А ты станешь главным. Я тебе форму справлю с такими галунами, что ты и при дворце-то не нашивал. У тебя медали-то есть?
— А как же, батюшка, четыре штучки-с… А сверх того офицерский крест. Вся грудь увешена.
— Ну, стало быть, не надо лучше! Беру тебя!
— Сам государь изволил приколоть мне крестик-то. Оба мы с ним пьяненькие тогда были. Он говорит: «я, говорит, Митрич, люблю тебя… как папашу своего… На-ка, грит, носи. Да смотри, береги меня пуще». И при сих словах изволил снять крест со своея груди и мне приколоть. А вот я и уберег его… Ловко уберег благодетеля… — Митрич отвернулся, замигал, засопел, по его щекам покатились слезы.
— Не тужи. У меня тебе не хуже будет.

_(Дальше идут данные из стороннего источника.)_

-- ==== Sys2Proof/Laws/State.lean ====
section
/-! SUPPORT. What each named update leaves in each field of the state, one lemma per field, by
unfolding. No later proof unfolds a record update. -/

namespace Sys2Proof.Machine

@[simp] theorem beginStep_cfg (s : State) : (beginStep s).cfg = s.cfg := rfl
@[simp] theorem beginStep_inputs (s : State) : (beginStep s).inputs = s.inputs := rfl
@[simp] theorem beginStep_buf (s : State) : (beginStep s).buf = s.buf := rfl
@[simp] theorem beginStep_len (s : State) : (beginStep s).len = s.len := rfl
@[simp] theorem beginStep_meas (s : State) : (beginStep s).meas = s.meas := rfl
@[simp] theorem beginStep_measValid (s : State) : (beginStep s).measValid = s.measValid := rfl
@[simp] theorem beginStep_measStb (s : State) : (beginStep s).measStb = false := rfl
@[simp] theorem beginStep_errStb (s : State) : (beginStep s).errStb = false := rfl
@[simp] theorem beginStep_errCode (s : State) : (beginStep s).errCode = 0#3 := rfl
@[simp] theorem beginStep_errSub (s : State) : (beginStep s).errSub = false := rfl
@[simp] theorem beginStep_ovfStb (s : State) : (beginStep s).ovfStb = false := rfl
@[simp] theorem beginStep_scan (s : State) : (beginStep s).scan = s.scan := rfl
@[simp] theorem beginStep_toks (s : State) : (beginStep s).toks = s.toks := rfl
@[simp] theorem beginStep_parser (s : State) : (beginStep s).parser = s.parser := rfl

@[simp] theorem emitOvf_cfg (s : State) : (emitOvf s).cfg = s.cfg := rfl
@[simp] theorem emitOvf_inputs (s : State) : (emitOvf s).inputs = s.inputs := rfl
@[simp] theorem emitOvf_buf (s : State) : (emitOvf s).buf = s.buf := rfl
@[simp] theorem emitOvf_len (s : State) : (emitOvf s).len = s.len := rfl
@[simp] theorem emitOvf_meas (s : State) : (emitOvf s).meas = s.meas := rfl
@[simp] theorem emitOvf_measValid (s : State) : (emitOvf s).measValid = s.measValid := rfl
@[simp] theorem emitOvf_measStb (s : State) : (emitOvf s).measStb = s.measStb := rfl
@[simp] theorem emitOvf_errStb (s : State) : (emitOvf s).errStb = s.errStb := rfl
@[simp] theorem emitOvf_errCode (s : State) : (emitOvf s).errCode = s.errCode := rfl
@[simp] theorem emitOvf_errSub (s : State) : (emitOvf s).errSub = s.errSub := rfl
@[simp] theorem emitOvf_ovfStb (s : State) : (emitOvf s).ovfStb = true := rfl
@[simp] theorem emitOvf_scan (s : State) : (emitOvf s).scan = s.scan := rfl
@[simp] theorem emitOvf_toks (s : State) : (emitOvf s).toks = s.toks := rfl
@[simp] theorem emitOvf_parser (s : State) : (emitOvf s).parser = s.parser := rfl

@[simp] theorem emitErr_cfg (k : ErrKind) (s : State) : (emitErr k s).cfg = s.cfg := rfl
@[simp] theorem emitErr_inputs (k : ErrKind) (s : State) : (emitErr k s).inputs = s.inputs := rfl
@[simp] theorem emitErr_buf (k : ErrKind) (s : State) : (emitErr k s).buf = s.buf := rfl
@[simp] theorem emitErr_len (k : ErrKind) (s : State) : (emitErr k s).len = s.len := rfl
@[simp] theorem emitErr_meas (k : ErrKind) (s : State) : (emitErr k s).meas = s.meas := rfl
@[simp] theorem emitErr_measValid (k : ErrKind) (s : State) : (emitErr k s).measValid = s.measValid := rfl
@[simp] theorem emitErr_measStb (k : ErrKind) (s : State) : (emitErr k s).measStb = s.measStb := rfl
@[simp] theorem emitErr_errStb (k : ErrKind) (s : State) : (emitErr k s).errStb = true := rfl
@[simp] theorem emitErr_errCode (k : ErrKind) (s : State) : (emitErr k s).errCode = errCode k := rfl
@[simp] theorem emitErr_errSub (k : ErrKind) (s : State) : (emitErr k s).errSub = errSub k := rfl
@[simp] theorem emitErr_ovfStb (k : ErrKind) (s : State) : (emitErr k s).ovfStb = s.ovfStb := rfl
@[simp] theorem emitErr_scan (k : ErrKind) (s : State) : (emitErr k s).scan = s.scan := rfl
@[simp] theorem emitErr_toks (k : ErrKind) (s : State) : (emitErr k s).toks = s.toks := rfl
@[simp] theorem emitErr_parser (k : ErrKind) (s : State) : (emitErr k s).parser = s.parser := rfl

@[simp] theorem publish_cfg (m : Measurement) (s : State) : (publish m s).cfg = s.cfg := rfl
@[simp] theorem publish_inputs (m : Measurement) (s : State) : (publish m s).inputs = s.inputs := rfl
@[simp] theorem publish_buf (m : Measurement) (s : State) : (publish m s).buf = s.buf := rfl
@[simp] theorem publish_len (m : Measurement) (s : State) : (publish m s).len = s.len := rfl
@[simp] theorem publish_meas (m : Measurement) (s : State) : (publish m s).meas = some m := rfl
@[simp] theorem publish_measValid (m : Measurement) (s : State) : (publish m s).measValid = true := rfl
@[simp] theorem publish_measStb (m : Measurement) (s : State) : (publish m s).measStb = true := rfl
@[simp] theorem publish_errStb (m : Measurement) (s : State) : (publish m s).errStb = s.errStb := rfl
@[simp] theorem publish_errCode (m : Measurement) (s : State) : (publish m s).errCode = s.errCode := rfl
@[simp] theorem publish_errSub (m : Measurement) (s : State) : (publish m s).errSub = s.errSub := rfl
@[simp] theorem publish_ovfStb (m : Measurement) (s : State) : (publish m s).ovfStb = s.ovfStb := rfl
@[simp] theorem publish_scan (m : Measurement) (s : State) : (publish m s).scan = s.scan := rfl
@[simp] theorem publish_toks (m : Measurement) (s : State) : (publish m s).toks = s.toks := rfl
@[simp] theorem publish_parser (m : Measurement) (s : State) : (publish m s).parser = s.parser := rfl

@[simp] theorem setBuf_cfg (m : Memory) (s : State) : (setBuf m s).cfg = s.cfg := rfl
@[simp] theorem setBuf_inputs (m : Memory) (s : State) : (setBuf m s).inputs = s.inputs := rfl
@[simp] theorem setBuf_buf (m : Memory) (s : State) : (setBuf m s).buf = m := rfl
@[simp] theorem setBuf_len (m : Memory) (s : State) : (setBuf m s).len = s.len := rfl
@[simp] theorem setBuf_meas (m : Memory) (s : State) : (setBuf m s).meas = s.meas := rfl
@[simp] theorem setBuf_measValid (m : Memory) (s : State) : (setBuf m s).measValid = s.measValid := rfl
@[simp] theorem setBuf_measStb (m : Memory) (s : State) : (setBuf m s).measStb = s.measStb := rfl
@[simp] theorem setBuf_errStb (m : Memory) (s : State) : (setBuf m s).errStb = s.errStb := rfl
@[simp] theorem setBuf_errCode (m : Memory) (s : State) : (setBuf m s).errCode = s.errCode := rfl
@[simp] theorem setBuf_errSub (m : Memory) (s : State) : (setBuf m s).errSub = s.errSub := rfl
@[simp] theorem setBuf_ovfStb (m : Memory) (s : State) : (setBuf m s).ovfStb = s.ovfStb := rfl
@[simp] theorem setBuf_scan (m : Memory) (s : State) : (setBuf m s).scan = s.scan := rfl
@[simp] theorem setBuf_toks (m : Memory) (s : State) : (setBuf m s).toks = s.toks := rfl
@[simp] theorem setBuf_parser (m : Memory) (s : State) : (setBuf m s).parser = s.parser := rfl

@[simp] theorem setLen_cfg (n : Nat) (s : State) : (setLen n s).cfg = s.cfg := rfl
@[simp] theorem setLen_inputs (n : Nat) (s : State) : (setLen n s).inputs = s.inputs := rfl
@[simp] theorem setLen_buf (n : Nat) (s : State) : (setLen n s).buf = s.buf := rfl
@[simp] theorem setLen_len (n : Nat) (s : State) : (setLen n s).len = n := rfl
@[simp] theorem setLen_meas (n : Nat) (s : State) : (setLen n s).meas = s.meas := rfl
@[simp] theorem setLen_measValid (n : Nat) (s : State) : (setLen n s).measValid = s.measValid := rfl
@[simp] theorem setLen_measStb (n : Nat) (s : State) : (setLen n s).measStb = s.measStb := rfl
@[simp] theorem setLen_errStb (n : Nat) (s : State) : (setLen n s).errStb = s.errStb := rfl
@[simp] theorem setLen_errCode (n : Nat) (s : State) : (setLen n s).errCode = s.errCode := rfl
@[simp] theorem setLen_errSub (n : Nat) (s : State) : (setLen n s).errSub = s.errSub := rfl
@[simp] theorem setLen_ovfStb (n : Nat) (s : State) : (setLen n s).ovfStb = s.ovfStb := rfl
@[simp] theorem setLen_scan (n : Nat) (s : State) : (setLen n s).scan = s.scan := rfl
@[simp] theorem setLen_toks (n : Nat) (s : State) : (setLen n s).toks = s.toks := rfl
@[simp] theorem setLen_parser (n : Nat) (s : State) : (setLen n s).parser = s.parser := rfl

@[simp] theorem setScan_cfg (r : Scan) (s : State) : (setScan r s).cfg = s.cfg := rfl
@[simp] theorem setScan_inputs (r : Scan) (s : State) : (setScan r s).inputs = s.inputs := rfl
@[simp] theorem setScan_buf (r : Scan) (s : State) : (setScan r s).buf = s.buf := rfl
@[simp] theorem setScan_len (r : Scan) (s : State) : (setScan r s).len = s.len := rfl
@[simp] theorem setScan_meas (r : Scan) (s : State) : (setScan r s).meas = s.meas := rfl
@[simp] theorem setScan_measValid (r : Scan) (s : State) : (setScan r s).measValid = s.measValid := rfl
@[simp] theorem setScan_measStb (r : Scan) (s : State) : (setScan r s).measStb = s.measStb := rfl
@[simp] theorem setScan_errStb (r : Scan) (s : State) : (setScan r s).errStb = s.errStb := rfl
@[simp] theorem setScan_errCode (r : Scan) (s : State) : (setScan r s).errCode = s.errCode := rfl
@[simp] theorem setScan_errSub (r : Scan) (s : State) : (setScan r s).errSub = s.errSub := rfl
@[simp] theorem setScan_ovfStb (r : Scan) (s : State) : (setScan r s).ovfStb = s.ovfStb := rfl
@[simp] theorem setScan_scan (r : Scan) (s : State) : (setScan r s).scan = r := rfl
@[simp] theorem setScan_toks (r : Scan) (s : State) : (setScan r s).toks = s.toks := rfl
@[simp] theorem setScan_parser (r : Scan) (s : State) : (setScan r s).parser = s.parser := rfl

@[simp] theorem setToks_cfg (k : Tokens) (s : State) : (setToks k s).cfg = s.cfg := rfl
@[simp] theorem setToks_inputs (k : Tokens) (s : State) : (setToks k s).inputs = s.inputs := rfl
@[simp] theorem setToks_buf (k : Tokens) (s : State) : (setToks k s).buf = s.buf := rfl
@[simp] theorem setToks_len (k : Tokens) (s : State) : (setToks k s).len = s.len := rfl
@[simp] theorem setToks_meas (k : Tokens) (s : State) : (setToks k s).meas = s.meas := rfl
@[simp] theorem setToks_measValid (k : Tokens) (s : State) : (setToks k s).measValid = s.measValid := rfl
@[simp] theorem setToks_measStb (k : Tokens) (s : State) : (setToks k s).measStb = s.measStb := rfl
@[simp] theorem setToks_errStb (k : Tokens) (s : State) : (setToks k s).errStb = s.errStb := rfl
@[simp] theorem setToks_errCode (k : Tokens) (s : State) : (setToks k s).errCode = s.errCode := rfl
@[simp] theorem setToks_errSub (k : Tokens) (s : State) : (setToks k s).errSub = s.errSub := rfl
@[simp] theorem setToks_ovfStb (k : Tokens) (s : State) : (setToks k s).ovfStb = s.ovfStb := rfl
@[simp] theorem setToks_scan (k : Tokens) (s : State) : (setToks k s).scan = s.scan := rfl
@[simp] theorem setToks_toks (k : Tokens) (s : State) : (setToks k s).toks = k := rfl
@[simp] theorem setToks_parser (k : Tokens) (s : State) : (setToks k s).parser = s.parser := rfl

@[simp] theorem setParser_cfg (r : Parser) (s : State) : (setParser r s).cfg = s.cfg := rfl
@[simp] theorem setParser_inputs (r : Parser) (s : State) : (setParser r s).inputs = s.inputs := rfl
@[simp] theorem setParser_buf (r : Parser) (s : State) : (setParser r s).buf = s.buf := rfl
@[simp] theorem setParser_len (r : Parser) (s : State) : (setParser r s).len = s.len := rfl
@[simp] theorem setParser_meas (r : Parser) (s : State) : (setParser r s).meas = s.meas := rfl
@[simp] theorem setParser_measValid (r : Parser) (s : State) : (setParser r s).measValid = s.measValid := rfl
@[simp] theorem setParser_measStb (r : Parser) (s : State) : (setParser r s).measStb = s.measStb := rfl
@[simp] theorem setParser_errStb (r : Parser) (s : State) : (setParser r s).errStb = s.errStb := rfl
@[simp] theorem setParser_errCode (r : Parser) (s : State) : (setParser r s).errCode = s.errCode := rfl
@[simp] theorem setParser_errSub (r : Parser) (s : State) : (setParser r s).errSub = s.errSub := rfl
@[simp] theorem setParser_ovfStb (r : Parser) (s : State) : (setParser r s).ovfStb = s.ovfStb := rfl
@[simp] theorem setParser_scan (r : Parser) (s : State) : (setParser r s).scan = s.scan := rfl
@[simp] theorem setParser_toks (r : Parser) (s : State) : (setParser r s).toks = s.toks := rfl
@[simp] theorem setParser_parser (r : Parser) (s : State) : (setParser r s).parser = r := rfl

@[simp] theorem takeInput_cfg (s : State) : (takeInput s).cfg = s.cfg := rfl
@[simp] theorem takeInput_inputs (s : State) : (takeInput s).inputs = s.inputs.drop 1 := rfl
@[simp] theorem takeInput_buf (s : State) : (takeInput s).buf = s.buf := rfl
@[simp] theorem takeInput_len (s : State) : (takeInput s).len = s.len := rfl
@[simp] theorem takeInput_meas (s : State) : (takeInput s).meas = s.meas := rfl
@[simp] theorem takeInput_measValid (s : State) : (takeInput s).measValid = s.measValid := rfl
@[simp] theorem takeInput_measStb (s : State) : (takeInput s).measStb = s.measStb := rfl
@[simp] theorem takeInput_errStb (s : State) : (takeInput s).errStb = s.errStb := rfl
@[simp] theorem takeInput_errCode (s : State) : (takeInput s).errCode = s.errCode := rfl
@[simp] theorem takeInput_errSub (s : State) : (takeInput s).errSub = s.errSub := rfl
@[simp] theorem takeInput_ovfStb (s : State) : (takeInput s).ovfStb = s.ovfStb := rfl
@[simp] theorem takeInput_scan (s : State) : (takeInput s).scan = s.scan := rfl
@[simp] theorem takeInput_toks (s : State) : (takeInput s).toks = s.toks := rfl
@[simp] theorem takeInput_parser (s : State) : (takeInput s).parser = s.parser := rfl

@[simp] theorem resetState_cfg (s : State) : (resetState s).cfg = s.cfg := rfl
@[simp] theorem resetState_inputs (s : State) : (resetState s).inputs = s.inputs := rfl
@[simp] theorem resetState_buf (s : State) : (resetState s).buf = [] := rfl
@[simp] theorem resetState_len (s : State) : (resetState s).len = 0 := rfl
@[simp] theorem resetState_meas (s : State) : (resetState s).meas = none := rfl
@[simp] theorem resetState_measValid (s : State) : (resetState s).measValid = false := rfl
@[simp] theorem resetState_measStb (s : State) : (resetState s).measStb = false := rfl
@[simp] theorem resetState_errStb (s : State) : (resetState s).errStb = false := rfl
@[simp] theorem resetState_errCode (s : State) : (resetState s).errCode = 0#3 := rfl
@[simp] theorem resetState_errSub (s : State) : (resetState s).errSub = false := rfl
@[simp] theorem resetState_ovfStb (s : State) : (resetState s).ovfStb = false := rfl
@[simp] theorem resetState_scan (s : State) : (resetState s).scan = Scan.init := rfl
@[simp] theorem resetState_toks (s : State) : (resetState s).toks = Tokens.init := rfl
@[simp] theorem resetState_parser (s : State) : (resetState s).parser = Parser.init := rfl

end Sys2Proof.Machine
end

У меня в намерении такие дела заворачивать, что ахнут все.
— Премного благодарствую. Я в согласьи.
Старуха Юсупова остановилась возле места, где продавали привезенных негров — под видом отдачи их в услужение богатым вельможам. Во дворец Юсуповых как раз требовались два негра. Был у них один, но состарился, да кроме того, граф Шереметев имеет у себя четырех негров, а Юсуповым в чем бы то ни было отставать от Шереметевых не хотелось. Старуха сторговала двух негров — одного плечистого, средних лет богатыря, другого — лет тринадцати мальчика с печальными глазами. Она заплатила высокую сумму, втрое превышавшую цену за хорошего русского слугу. Княгиня с внуками села в подкатившую за ней карету, поручив лакею с полицейским доставить негров на дом в рябике.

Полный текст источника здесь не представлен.